Fatal Incident Summary Report: Scaffold Collapse involving a Window Washer
The National Institute for Occupational Safety and Health NIOSH), Division of Safety Research, is currently conducting the Fatal Accident Circumstances and Epidemiology (FACE) Study. By scientifically collecting data from a sample of similar fatal incidents, this study will identify and rank factors which increase the risk of fatal injury for selected employees.
On July 1, 1983, a window washer suffered fatal injuries when the suspended scaffolding from which he was working collapsed. The victim's nylon safety line also broke allowing him to fall 34 stories to his death.
The County Coroner requested N10SH technical assistance to determine information on factors involved with the accident. Two Division of Safety Research personnel, a safety specialist and a safety engineer, visited the employer to interview witnesses and obtain comparison data from suitable co-workers.
A debriefing session was held with the vice president of the small firm. During this meeting, information was obtained on the company's overall safety and health program. The vice president was responsible for safety at the incident site and was the supervisor in charge of the window washing activities. Since the employer did not own the scaffold involved in the accident, NIOSH personnel were not afforded the opportunity to visually inspect it. Our interview with a control subject was conducted the following day.
SYNOPSIS OF EVENTS
The employer engaged in a maintenance contract to clean windows and began work October 1, 1982. The employer had four employees on the worksite and utilized the scaffolding system permanently installed on the building. During the course of the work, the employer had numerous problems with the scaffold. Such things as the overspeed sensor falling off, wire rope not reeving evenly on drum causing rope to kink and scaffold to jump, swing length connector pins binding and not operating properly, scaffold rollers out of alignment, hoist motor rubbing against scaffold framing, and overspeed brake tilt switch breaking are examples of the problems. The employer notified the scaffold owner and manufacturer of these problems. The manufacturer performed all maintenance repairs to the scaffold; however, the wire cable was not replaced. The kinks were straightened as well as possible.

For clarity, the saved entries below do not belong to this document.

/-- A permitted read answers the value its bytes hold, cut to the width (R81, 42_bus.md R180). -/
theorem exec_busRead_of_holdsValue (h : commandRuns (.busRead x w priv addr) s) (hr : r.readable = true) :
    ∃ cost u, exec (.busRead x w priv addr) s = .next (answer .ok [v &&& widthMask w, cost] u) := by
  rw [exec_busRead_granted hres hpriv h hr]
  simp only [grantedEffect, hv.readBytes, leValue_leBytes]
  exact ⟨_, _, rfl⟩

/-- So does a permitted fetch (R94, 42_bus.md R182). -/
theorem exec_busExec_of_holdsValue (h : commandRuns (.busExec x w priv addr) s) (hr : r.executable = true) :
    ∃ cost u, exec (.busExec x w priv addr) s = .next (answer .ok [v &&& widthMask w, cost] u) := by
  rw [exec_busExec_granted hres hpriv h hr]
  simp only [grantedEffect, hv.readBytes, leValue_leBytes]
  exact ⟨_, _, rfl⟩

end

/-- What later commands see of a granted write that stored n bytes of v at offset o of region i. -/
structure Stored (i o n : Nat) (v : Word) (s t : State) : Prop where
  regions : t.regions = s.regions
  fatal : t.fatal = s.fatal
  ctx : t.ctx = s.ctx
  memory : memoryWf t.cfg t.backing = true
  bytes : holdsValue t i o n v
  others : ∀ p, p < o ∨ o + n ≤ p → readBacking t i p = readBacking s i p

/-- A run of stores, seen through the offsets of its region. -/
theorem readBacking_writeBytes {s : State} (h : risingKeys s.backing) (i o p : Nat) (bs : List Byte) :
    readBacking (writeBytes i o bs s) i p =
      if o ≤ p then bs.getD (p - o) (readBacking s i p) else readBacking s i p := by
  rw [readBacking, readCell_writeBytes i bs h]
  simp only [cellKey, Nat.add_le_add_iff_left, Nat.add_sub_add_left]
  rfl

/-- A granted write's own rule stores its data's bytes and no others. -/
theorem Stored.of_write {s : State} (h : memoryWf s.cfg s.backing = true) (x : Cpu) (w : Width) (a v : Word) (i : Nat)
    (r : Region) :
    Stored i (regionOffset r a.toNat) (widthBytes w) v s (grantedEffect x .write w a v i r s) := by
  have hrising : risingKeys (setLast x (some i) s).backing := (memoryWf_iff.mp h).1
  have hread (p : Nat) : readBacking (grantedEffect x .write w a v i r s) i p =
      if regionOffset r a.toNat ≤ p then
        (leBytes (widthBytes w) v).getD (p - regionOffset r a.toNat) (readBacking s i p) else readBacking s i p := by
    refine (readCell_congr ?_ ?_ _).trans (readBacking_writeBytes hrising i _ p _)
    · simp [grantedEffect]
    · simp [grantedEffect]
  refine ⟨?_, ?_, ?_, ?_, fun k hk => ?_, fun p hp => ?_⟩
  · simp [grantedEffect]
  · simp [grantedEffect]
  · simp [grantedEffect]
  · simpa [grantedEffect] using memoryWf_writeBytes (s := setLast x (some i) s) i _ _ h
  · rw [hread, if_pos (Nat.le_add_right _ _), Nat.add_sub_cancel_left, List.getD_eq_getElem?_getD,
      leBytes_getElem? v hk, Option.getD_some]
  · rw [hread]
    split
    · rw [List.getD_eq_getElem?_getD, List.getElem?_eq_none (by rw [leBytes_length]; omega), Option.getD_none]
    · rfl

/-- A permitted BUS.WRITE completes, with its data stored (42_bus.md R181). -/
theorem exec_busWrite_stored {x : Cpu} {w : Width} {priv : Bool} {addr v : Word} {s : State} {i : Nat} {r : Region}
    (hres : resolve s.regions (alignDown w addr).toNat = some (i, r)) (hpriv : r.privOnly = true → priv = true)
    (hm : memoryWf s.cfg s.backing = true) (h : commandRuns (.busWrite x w priv addr v) s) (hw : r.writable = true) :
    ∃ t, exec (.busWrite x w priv addr v) s = .next t ∧
      Stored i (regionOffset r (alignDown w addr).toNat) (widthBytes w) v s t :=
  ⟨_, exec_busWrite_granted hres hpriv h hw, .of_write hm x w _ v i r⟩

/-- Settles O29: the write stores v's bytes, and a read or a fetch of bytes that still hold them answers v's low bits. -/
theorem writeThenReadRoundTrip : Obligations.WriteThenReadRoundTrip := by
  intro x y w priv priv' addr v s t u i r hm hruns hres hw hpriv ht hregions hbytes
  obtain ⟨t', ht', hstored⟩ := exec_busWrite_stored hres (fun h => (hpriv h).1) hm hruns hw
  rw [ht] at ht'
  cases ht'
  have hres' : resolve u.regions (alignDown w addr).toNat = some (i, r) := by
    rw [hregions, hstored.regions, hres]
  have hv := hstored.bytes.congr hbytes
  rw [← and_widthMask]
  exact ⟨fun hr hu => exec_busRead_of_holdsValue hres' (fun h => (hpriv h).2) hv hu hr,
    fun hr hu => exec_busExec_of_holdsValue hres' (fun h => (hpriv h).2) hv hu hr⟩
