-- ==== Sys2Proof/Machine/Flags.lean ====
section
/-! DEFINITION. The flags: lane parity (R5, R6), the known, DIRTY, filled, present and staged flags of a window's
images and what is computed from them (R26, R43, R53, R79, R82), and revisions compared on their circle (R75). -/

namespace Sys2Proof.Machine

/-! ### Lane parity -/

/-- The data byte holds an odd number of ones. -/
def oddOnes (b : Byte) : Bool :=
  [0, 1, 2, 3, 4, 5, 6, 7].foldl (fun p i => p != b.getLsbD i) false

/-- A lane is parity-good: with PAREN low always; with PAREN high when its nine bits hold an odd number of ones
for PARODD high and an even number for PARODD low (R5). -/
def laneGood (st : Straps) (b : Byte) (par : Bool) : Bool :=
  if st.paren then (oddOnes b != par) == st.parodd else true

/-- The parity bit generated for a substituted byte in the sense PARODD sets (R6). -/
def genParity (st : Straps) (b : Byte) : Bool := oddOnes b != st.parodd

/-! ### Flags of an image -/

/-- How many flags of a list are set. -/
def countSet (l : List Bool) : Nat := l.count true

/-- Set one flag. -/
def setFlag (l : List Bool) (i : Nat) (b : Bool) : List Bool := l.set i b

/-- The granules of a window (R22). -/
def Window.granules (w : Window) : Nat := w.defn.length / 16

/-- The known flag of a shadow byte. -/
def Window.byteKnown (w : Window) (offset : Nat) : Bool := w.pub.known.getD offset false

/-- All 16 bytes of a shadow granule are known (03 section 3.2). -/
def Window.shadowKnown (w : Window) (g : Nat) : Bool :=
  (List.range 16).all fun i => w.byteKnown (16 * g + i)

/-- The mode of a PUBLISH window. -/
def Window.mode? (w : Window) : Option PubMode :=
  match w.defn.body with
  | .publish d => some d.mode
  | _ => none

/-- The window is of kind PUBLISH. -/
def Window.isPublish (w : Window) : Bool := w.mode?.isSome

/-- The SUBSCRIBE fields of a SUBSCRIBE window. -/
def Window.sub? (w : Window) : Option SubscribeDef :=
  match w.defn.body with
  | .subscribe d => some d
  | _ => none

/-- The window is of kind STATUS. -/
def Window.isStatus (w : Window) : Bool :=
  match w.defn.body with
  | .status => true
  | _ => false

/-- The window is a member of apply group `g` (R74). -/
def Window.inGroup (w : Window) (g : GroupNo) : Bool :=
  match w.sub? with
  | some d => decide (g.val ≠ 0) && decide (d.group = g)
  | none => false

/-- A granule of the publishing image is fully known: all its shadow bytes known for ON_WRITE, filled for
ON_TRIGGER (R53). -/
def Window.fullyKnown (w : Window) (g : Nat) : Bool :=
  match w.mode? with
  | some .onWrite => w.shadowKnown g
  | some (.onTrigger _) => w.pub.filled.getD g false
  | none => false

/-- The publication state of a granule. -/
def Window.granState (w : Window) (g : Nat) : GranState := w.pub.states.getD g .idle

/-- Set the publication state of a granule. -/
def Window.setGran (w : Window) (g : Nat) (x : GranState) : Window :=
  { w with pub := { w.pub with states := w.pub.states.set g x } }

/-- Move the publication states of granules `first` to `last`. -/
def Window.mapGrans (w : Window) (first last : Nat) (f : GranState → GranState) : Window :=
  { w with pub := { w.pub with
      states := w.pub.states.mapIdx fun i x => if first ≤ i ∧ i ≤ last then f x else x } }

/-- An IN_FLIGHT granule that is acknowledged or whose best-effort read ends goes IDLE; one changed again goes
WANTED (R64, R65). -/
def GranState.settled : GranState → GranState
  | .inFlight => .idle
  | .inFlightAgain => .wanted
  | x => x

/-- A granule sent and not acknowledged goes back to WAITING (R66, R69). -/
def GranState.returned : GranState → GranState
  | .inFlight => .waiting
  | .inFlightAgain => .waiting
  | x => x

/-- A granule of a dropped entry goes to WANTED (R67). -/
def GranState.dropped : GranState → GranState
  | .inFlight => .wanted
  | .inFlightAgain => .wanted
  | x => x

/-- The image that is active (R73, R82). -/
def Window.activeMap (w : Window) : List Nat := if w.ov.swapped then w.mapB else w.mapA

/-- The image that is not active: the staging of a grouped window (R81). -/
def Window.stagingMap (w : Window) : List Nat := if w.ov.swapped then w.mapA else w.mapB

/-- Every granule of the overlay is present (R79). -/
def Window.allPresent (w : Window) : Bool := (List.range w.granules).all fun g => w.ov.present.getD g false

/-- Every granule is staged (R82). -/
def Window.allStaged (w : Window) : Bool := (List.range w.granules).all fun g => w.ov.staged.getD g false

/-- The window serves the fallback word at every address: EXPIRED with FALLBACK (R10). -/
def Window.servesFallback (w : Window) : Option Word :=
  match w.sub? with
  | some d =>
    match d.action with
    | .fallback word => if w.ov.state = .expired then some word else none
    | _ => none
  | none => none

/-! ### Revisions -/

/-- How a received revision stands to a held one (R75). -/
inductive RevOrder where
  | newer | same | older
deriving DecidableEq, Repr

/-- Revisions compared on a circle of 65536 values; every revision is newer than an absent one (R75). -/
def revOrder (held : Option Word) (received : Word) : RevOrder :=
  match held with
  | none => .newer
  | some o =>
    let d := (received - o).toNat
    if d = 0 then .same else if d ≤ 32767 then .newer else .older

end Sys2Proof.Machine
end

A week prior to the incident, the employer experienced another problem with the scaffold. The scaffold would continue to travel downward when the hoist motor switch was released to stop the scaffold movement. The manufacturer performed maintenance on the scaffold, adjusting the overspeed brake and testing it several times. The brake did not bold properly; thus, requiring more adjustment until the brake would hold. The servicemen also noticed that the motor contact breakers were out of adjustment and reset them. The scaffold purportedly worked fine until the incident.
On the day of the incident, the work began at 6:00 a.m.; the two-man crew mounted the scaffold and began washing windows. Twenty minutes prior to the incident, the supervisor was in contact with the workers and everything appeared to be normal. At approximately 7:30 a.m. the scaffold collapsed. One supporting cable broke and the remaining part of the scaffold fell from the 34th floor and came to rest at the 5th floor. The failure left one workman dangling on an independent safety line. The other employee's lanyard broke during the sequence of events allowing him to fall 34 stories to his death.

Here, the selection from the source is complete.